____ MATERIALS PROVIDED

-- ==== Sys2Proof/Machine/Flags.lean ====
section
/-! DEFINITION. The PSTATE mask bits and how they, AllIntMask, the markings and EDSCR.INTdis bear on a
pending exception. The spec has no condition flags: "No condition flags (N, Z, C, V) are read or
written by any instruction in scope" (10_state.md R22). -/

namespace Sys2Proof.Machine

/-- The mask bit of a type: A with SError, I with IRQ, F with FIQ (10_state.md R22). -/
def Masks.bitOf (m : Masks) : ExcType → BitVec 1
  | .serror => m.a
  | .irq => m.i
  | .fiq => m.f

/-- The type of a pending exception. -/
def AsyncExc.type : AsyncExc → ExcType
  | .physical t _ => t
  | .virtual t _ => t
  | .delegated => .serror

/-- `MaskBit(p, x)` (10_state.md R22). -/
def PE.maskBit (pe : PE) (x : AsyncExc) : BitVec 1 := pe.arch.masks.bitOf x.type

/-- The first entry for `x` in a table of markings; OTHER where there is none. -/
def lookupMark : List (AsyncExc × Mark) → AsyncExc → Mark
  | [], _ => .other
  | (y, m) :: l, x => if y = x then m else lookupMark l x

/-- `Mark(p, x)` (00_scope.md R6; log entry 16). -/
def PE.markOf (pe : PE) (x : AsyncExc) : Mark := lookupMark pe.inputs.marks x

/-- `IntDis(p, x)`: disabled by EDSCR.INTdis (00_scope.md R6; log entry 16). -/
def PE.intDisabled (pe : PE) (x : AsyncExc) : Bool := decide (x ∈ pe.arch.controls.intDis)

/-- "AllIntMask is 0 and the IRQ or FIQ interrupt has Superpriority" (40_wait_for_event.md R63, R64):
never for an SError, never for a delegated exception. -/
def PE.superpriorityApplies (pe : PE) : AsyncExc → Bool
  | .physical t sp | .virtual t sp =>
    decide (pe.inputs.allIntMask = 0#1) && decide (t ≠ .serror) && sp
  | .delegated => false

/-- A B-marked exception that its mask bit does not hold back: the bit is 0, or effective
Superpriority (40_wait_for_event.md R63 to R65). -/
def PE.unmasked (pe : PE) (x : AsyncExc) : Bool :=
  decide (pe.maskBit x = 0#1) || pe.superpriorityApplies x

end Sys2Proof.Machine
end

________

_ASSIGNMENT:_ All the data above is to be given again, exactly.

_RESPONSE TO THE TASK:_
-- ==== Sys2Proof/Machine/Flags.lean ====
section
/-! DEFINITION. The PSTATE mask bits and how they, AllIntMask, the markings and EDSCR.INTdis bear on a
pending exception. The spec has no condition flags: "No condition flags (N, Z, C, V) are read or
written by any instruction in scope" (10_state.md R22). -/

namespace Sys2Proof.Machine

/-- The mask bit of a type: A with SError, I with IRQ, F with FIQ (10_state.md R22). -/
def Masks.bitOf (m : Masks) : ExcType → BitVec 1
  | .serror => m.a
  | .irq => m.i
  | .fiq => m.f

/-- The type of a pending exception. -/
def AsyncExc.type : AsyncExc → ExcType
  | .physical t _ => t
  | .virtual t _ => t
  | .delegated => .serror

/-- `MaskBit(p, x)` (10_state.md R22). -/
def PE.maskBit (pe : PE) (x : AsyncExc) : BitVec 1 := pe.arch.masks.bitOf x.type

/-- The first entry for `x` in a table of markings; OTHER where there is none. -/
def lookupMark : List (AsyncExc × Mark) → AsyncExc → Mark
  | [], _ => .other
  | (y, m) :: l, x => if y = x then m else lookupMark l x

/-- `Mark(p, x)` (00_scope.md R6; log entry 16). -/
def PE.markOf (pe : PE) (x : AsyncExc) : Mark := lookupMark pe.inputs.marks x

/-- `IntDis(p, x)`: disabled by EDSCR.INTdis (00_scope.md R6; log entry 16). -/
def PE.intDisabled (pe : PE) (x : AsyncExc) : Bool := decide (x ∈ pe.arch.controls.intDis)

/-- "AllIntMask is 0 and the IRQ or FIQ interrupt has Superpriority" (40_wait_for_event.md R63, R64):
never for an SError, never for a delegated exception. -/
def PE.superpriorityApplies (pe : PE) : AsyncExc → Bool
  | .physical t sp | .virtual t sp =>
    decide (pe.inputs.allIntMask = 0#1) && decide (t ≠ .serror) && sp
  | .delegated => false

/-- A B-marked exception that its mask bit does not hold back: the bit is 0, or effective
Superpriority (40_wait_for_event.md R63 to R65). -/
def PE.unmasked (pe : PE) (x : AsyncExc) : Bool :=
  decide (pe.maskBit x = 0#1) || pe.superpriorityApplies x

end Sys2Proof.Machine
end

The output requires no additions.